*** SOURCE DATA
-- ==== Sys2Proof/Machine/Alu8.lean ====
section
/-! DEFINITION. 8-bit arithmetic and logic (42_alu8.md R178 to R211). -/

namespace Sys2Proof.Machine

/-- `A <- r`, with the four flags. -/
def setA (r : Byte) (z n h c : Bool) (s : State) : State := { s with a := r }.setFlags z n h c

/-- `ADD A,x` (R180). -/
def addA (x : Byte) (s : State) : State :=
  let o := add8 s.a x false
  setA o.r o.z false o.h o.c s

/-- `ADC A,x` (R183). -/
def adcA (x : Byte) (s : State) : State :=
  let o := add8 s.a x s.fC
  setA o.r o.z false o.h o.c s

/-- `SUB x` (R186). -/
def subA (x : Byte) (s : State) : State :=
  let o := sub8 s.a x false
  setA o.r o.z true o.h o.c s

/-- `SBC A,x` (R189). -/
def sbcA (x : Byte) (s : State) : State :=
  let o := sub8 s.a x s.fC
  setA o.r o.z true o.h o.c s

/-- `AND x` (R192). -/
def andA (x : Byte) (s : State) : State := setA (s.a &&& x) (s.a &&& x == 0) false true false s

/-- `XOR x` (R195). -/
def xorA (x : Byte) (s : State) : State := setA (s.a ^^^ x) (s.a ^^^ x == 0) false false false s

/-- `OR x` (R198). -/
def orA (x : Byte) (s : State) : State := setA (s.a ||| x) (s.a ||| x == 0) false false false s

/-- `CP x`: a subtraction whose result is discarded (R201). -/
def cpA (x : Byte) (s : State) : State :=
  let o := sub8 s.a x false
  s.setFlags o.z true o.h o.c

/-- The operation of R108 on `A` and `x`, the same for every form of `x` (R178). -/
def aluA (op : AluOp) (x : Byte) (s : State) : State :=
  match op with
  | .add => addA x s
  | .adc => adcA x s
  | .sub => subA x s
  | .sbc => sbcA x s
  | .and => andA x s
  | .xor => xorA x s
  | .or => orA x s
  | .cp => cpA x s

/-- The register form (R178). -/
def aluReg (op : AluOp) (r : R8) (s : State) : Result := done 4 (aluA op (s.r8 r) s)

/-- The memory form (R178). -/
def aluMem (op : AluOp) (s : State) : Result := done 8 (aluA op s.memHl s)

/-- The immediate form (R178). -/
def aluImm (op : AluOp) (n : Byte) (s : State) : Result := done 8 (aluA op n s)

/-- The flags of `INC` on the old value `v`; the carry stays (R204). -/
def incFlags (v : Byte) (s : State) : State := s.setFlags (v + 1 == 0) false (v &&& 0x0F == 0x0F) s.fC

/-- The flags of `DEC` on the old value `v`; the carry stays (R206). -/
def decFlags (v : Byte) (s : State) : State := s.setFlags (v - 1 == 0) true (v &&& 0x0F == 0x00) s.fC

/-- `INC r` (R204). -/
def incR8 (r : R8) (s : State) : Result := done 4 (incFlags (s.r8 r) (s.setR8 r (s.r8 r + 1)))

/-- `INC (HL)`: one read, then one write (R205). -/
def incMemHl (s : State) : Result := done 12 (incFlags s.memHl (s.setMemHl (s.memHl + 1)))

/-- `DEC r` (R206). -/
def decR8 (r : R8) (s : State) : Result := done 4 (decFlags (s.r8 r) (s.setR8 r (s.r8 r - 1)))

/-- `DEC (HL)` (R207). -/
def decMemHl (s : State) : Result := done 12 (decFlags s.memHl (s.setMemHl (s.memHl - 1)))

/-- `DAA` (R208): `N` stays, `H` is cleared. -/
def decimalAdjust (s : State) : State :=
  let o := daaAdjust s.a s.fN s.fH s.fC
  setA o.1 (o.1 == 0) s.fN false o.2 s

/-! ## The instructions -/

/-- `INC B`, `04` (R204). -/
def execIncB (s : State) : Result := incR8 .b s

/-- `DEC B`, `05` (R206). -/
def execDecB (s : State) : Result := decR8 .b s

/-- `INC C`, `0C` (R204). -/
def execIncC (s : State) : Result := incR8 .c s

/-- `DEC C`, `0D` (R206). -/
def execDecC (s : State) : Result := decR8 .c s

/-- `INC D`, `14` (R204). -/
def execIncD (s : State) : Result := incR8 .d s

/-- `DEC D`, `15` (R206). -/
def execDecD (s : State) : Result := decR8 .d s

/-- `INC E`, `1C` (R204). -/
def execIncE (s : State) : Result := incR8 .e s

/-- `DEC E`, `1D` (R206). -/
def execDecE (s : State) : Result := decR8 .e s

/-- `INC H`, `24` (R204). -/
def execIncH (s : State) : Result := incR8 .h s

/-- `DEC H`, `25` (R206). -/
def execDecH (s : State) : Result := decR8 .h s

/-- `DAA`, `27` (R208). -/
def execDaa (s : State) : Result := done 4 (decimalAdjust s)

/-- `INC L`, `2C` (R204). -/
def execIncL (s : State) : Result := incR8 .l s

/-- `DEC L`, `2D` (R206). -/
def execDecL (s : State) : Result := decR8 .l s

/-- `CPL`, `2F` (R209). -/
def execCpl (s : State) : Result := done 4 ({ s with a := s.a ^^^ 0xFF }.setFlags s.fZ true true s.fC)

/-- `INC (HL)`, `34` (R205). -/
def execIncMHl (s : State) : Result := incMemHl s

/-- `DEC (HL)`, `35` (R207). -/
def execDecMHl (s : State) : Result := decMemHl s

/-- `SCF`, `37` (R210). -/
def execScf (s : State) : Result := done 4 (s.setFlags s.fZ false false true)

/-- `INC A`, `3C` (R204). -/
def execIncA (s : State) : Result := incR8 .a s

/-- `DEC A`, `3D` (R206). -/
def execDecA (s : State) : Result := decR8 .a s

/-- `CCF`, `3F` (R211). -/
def execCcf (s : State) : Result := done 4 (s.setFlags s.fZ false false (!s.fC))

/-- `ADD A,B`, `80` (R180). -/
def execAddAB (s : State) : Result := aluReg .add .b s

/-- `ADD A,C`, `81` (R180). -/
def execAddAC (s : State) : Result := aluReg .add .c s

/-- `ADD A,D`, `82` (R180). -/
def execAddAD (s : State) : Result := aluReg .add .d s

/-- `ADD A,E`, `83` (R180). -/
def execAddAE (s : State) : Result := aluReg .add .e s

/-- `ADD A,H`, `84` (R180). -/
def execAddAH (s : State) : Result := aluReg .add .h s

/-- `ADD A,L`, `85` (R180). -/
def execAddAL (s : State) : Result := aluReg .add .l s

/-- `ADD A,(HL)`, `86` (R181). -/
def execAddAMHl (s : State) : Result := aluMem .add s

/-- `ADD A,A`, `87` (R180). -/
def execAddAA (s : State) : Result := aluReg .add .a s

/-- `ADC A,B`, `88` (R183). -/
def execAdcAB (s : State) : Result := aluReg .adc .b s

/-- `ADC A,C`, `89` (R183). -/
def execAdcAC (s : State) : Result := aluReg .adc .c s

/-- `ADC A,D`, `8A` (R183). -/
def execAdcAD (s : State) : Result := aluReg .adc .d s

/-- `ADC A,E`, `8B` (R183). -/
def execAdcAE (s : State) : Result := aluReg .adc .e s

/-- `ADC A,H`, `8C` (R183). -/
def execAdcAH (s : State) : Result := aluReg .adc .h s

/-- `ADC A,L`, `8D` (R183). -/
def execAdcAL (s : State) : Result := aluReg .adc .l s

/-- `ADC A,(HL)`, `8E` (R184). -/
def execAdcAMHl (s : State) : Result := aluMem .adc s

/-- `ADC A,A`, `8F` (R183). -/
def execAdcAA (s : State) : Result := aluReg .adc .a s

/-- `SUB B`, `90` (R186). -/
def execSubB (s : State) : Result := aluReg .sub .b s

/-- `SUB C`, `91` (R186). -/
def execSubC (s : State) : Result := aluReg .sub .c s

/-- `SUB D`, `92` (R186). -/
def execSubD (s : State) : Result := aluReg .sub .d s

/-- `SUB E`, `93` (R186). -/
def execSubE (s : State) : Result := aluReg .sub .e s

/-- `SUB H`, `94` (R186). -/
def execSubH (s : State) : Result := aluReg .sub .h s

/-- `SUB L`, `95` (R186). -/
def execSubL (s : State) : Result := aluReg .sub .l s

/-- `SUB (HL)`, `96` (R187). -/
def execSubMHl (s : State) : Result := aluMem .sub s

/-- `SUB A`, `97` (R186). -/
def execSubA (s : State) : Result := aluReg .sub .a s

/-- `SBC A,B`, `98` (R189). -/
def execSbcAB (s : State) : Result := aluReg .sbc .b s

/-- `SBC A,C`, `99` (R189). -/
def execSbcAC (s : State) : Result := aluReg .sbc .c s

/-- `SBC A,D`, `9A` (R189). -/
def execSbcAD (s : State) : Result := aluReg .sbc .d s

/-- `SBC A,E`, `9B` (R189). -/
def execSbcAE (s : State) : Result := aluReg .sbc .e s

/-- `SBC A,H`, `9C` (R189). -/
def execSbcAH (s : State) : Result := aluReg .sbc .h s

/-- `SBC A,L`, `9D` (R189). -/
def execSbcAL (s : State) : Result := aluReg .sbc .l s

/-- `SBC A,(HL)`, `9E` (R190). -/
def execSbcAMHl (s : State) : Result := aluMem .sbc s

/-- `SBC A,A`, `9F` (R189). -/
def execSbcAA (s : State) : Result := aluReg .sbc .a s

/-- `AND B`, `A0` (R192). -/
def execAndB (s : State) : Result := aluReg .and .b s

/-- `AND C`, `A1` (R192). -/
def execAndC (s : State) : Result := aluReg .and .c s

/-- `AND D`, `A2` (R192). -/
def execAndD (s : State) : Result := aluReg .and .d s

/-- `AND E`, `A3` (R192). -/
def execAndE (s : State) : Result := aluReg .and .e s

/-- `AND H`, `A4` (R192). -/
def execAndH (s : State) : Result := aluReg .and .h s

/-- `AND L`, `A5` (R192). -/
def execAndL (s : State) : Result := aluReg .and .l s

/-- `AND (HL)`, `A6` (R193). -/
def execAndMHl (s : State) : Result := aluMem .and s

/-- `AND A`, `A7` (R192). -/
def execAndA (s : State) : Result := aluReg .and .a s

/-- `XOR B`, `A8` (R195). -/
def execXorB (s : State) : Result := aluReg .xor .b s

/-- `XOR C`, `A9` (R195). -/
def execXorC (s : State) : Result := aluReg .xor .c s

/-- `XOR D`, `AA` (R195). -/
def execXorD (s : State) : Result := aluReg .xor .d s

/-- `XOR E`, `AB` (R195). -/
def execXorE (s : State) : Result := aluReg .xor .e s

/-- `XOR H`, `AC` (R195). -/
def execXorH (s : State) : Result := aluReg .xor .h s

/-- `XOR L`, `AD` (R195). -/
def execXorL (s : State) : Result := aluReg .xor .l s

/-- `XOR (HL)`, `AE` (R196). -/
def execXorMHl (s : State) : Result := aluMem .xor s

/-- `XOR A`, `AF` (R195). -/
def execXorA (s : State) : Result := aluReg .xor .a s

/-- `OR B`, `B0` (R198). -/
def execOrB (s : State) : Result := aluReg .or .b s

/-- `OR C`, `B1` (R198). -/
def execOrC (s : State) : Result := aluReg .or .c s

/-- `OR D`, `B2` (R198). -/
def execOrD (s : State) : Result := aluReg .or .d s

/-- `OR E`, `B3` (R198). -/
def execOrE (s : State) : Result := aluReg .or .e s

/-- `OR H`, `B4` (R198). -/
def execOrH (s : State) : Result := aluReg .or .h s

/-- `OR L`, `B5` (R198). -/
def execOrL (s : State) : Result := aluReg .or .l s

/-- `OR (HL)`, `B6` (R199). -/
def execOrMHl (s : State) : Result := aluMem .or s

/-- `OR A`, `B7` (R198). -/
def execOrA (s : State) : Result := aluReg .or .a s

/-- `CP B`, `B8` (R201). -/
def execCpB (s : State) : Result := aluReg .cp .b s

/-- `CP C`, `B9` (R201). -/
def execCpC (s : State) : Result := aluReg .cp .c s

/-- `CP D`, `BA` (R201). -/
def execCpD (s : State) : Result := aluReg .cp .d s

/-- `CP E`, `BB` (R201). -/
def execCpE (s : State) : Result := aluReg .cp .e s

/-- `CP H`, `BC` (R201). -/
def execCpH (s : State) : Result := aluReg .cp .h s

/-- `CP L`, `BD` (R201). -/
def execCpL (s : State) : Result := aluReg .cp .l s

/-- `CP (HL)`, `BE` (R202). -/
def execCpMHl (s : State) : Result := aluMem .cp s

/-- `CP A`, `BF` (R201). -/
def execCpA (s : State) : Result := aluReg .cp .a s

/-- `ADD A,n`, `C6` (R182). -/
def execAddAN (n : Byte) (s : State) : Result := aluImm .add n s

/-- `ADC A,n`, `CE` (R185). -/
def execAdcAN (n : Byte) (s : State) : Result := aluImm .adc n s

/-- `SUB n`, `D6` (R188). -/
def execSubN (n : Byte) (s : State) : Result := aluImm .sub n s

/-- `SBC A,n`, `DE` (R191). -/
def execSbcAN (n : Byte) (s : State) : Result := aluImm .sbc n s

/-- `AND n`, `E6` (R194). -/
def execAndN (n : Byte) (s : State) : Result := aluImm .and n s

/-- `XOR n`, `EE` (R197). -/
def execXorN (n : Byte) (s : State) : Result := aluImm .xor n s

/-- `OR n`, `F6` (R200). -/
def execOrN (n : Byte) (s : State) : Result := aluImm .or n s

/-- `CP n`, `FE` (R203). -/
def execCpN (n : Byte) (s : State) : Result := aluImm .cp n s

end Sys2Proof.Machine
end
******
WHAT NEEDS TO BE DONE> In the entries above, find the line with "write (R205). -/" and the line with "def execIncB (s", then restate word for word both of them and every line between, with nothing more.

SOLUTION BELOW>
/-- `INC (HL)`: one read, then one write (R205). -/
def incMemHl (s : State) : Result := done 12 (incFlags s.memHl (s.setMemHl (s.memHl + 1)))

/-- `DEC r` (R206). -/
def decR8 (r : R8) (s : State) : Result := done 4 (decFlags (s.r8 r) (s.setR8 r (s.r8 r - 1)))

/-- `DEC (HL)` (R207). -/
def decMemHl (s : State) : Result := done 12 (decFlags s.memHl (s.setMemHl (s.memHl - 1)))

/-- `DAA` (R208): `N` stays, `H` is cleared. -/
def decimalAdjust (s : State) : State :=
  let o := daaAdjust s.a s.fN s.fH s.fC
  setA o.1 (o.1 == 0) s.fN false o.2 s

/-! ## The instructions -/

/-- `INC B`, `04` (R204). -/
def execIncB (s : State) : Result := incR8 .b s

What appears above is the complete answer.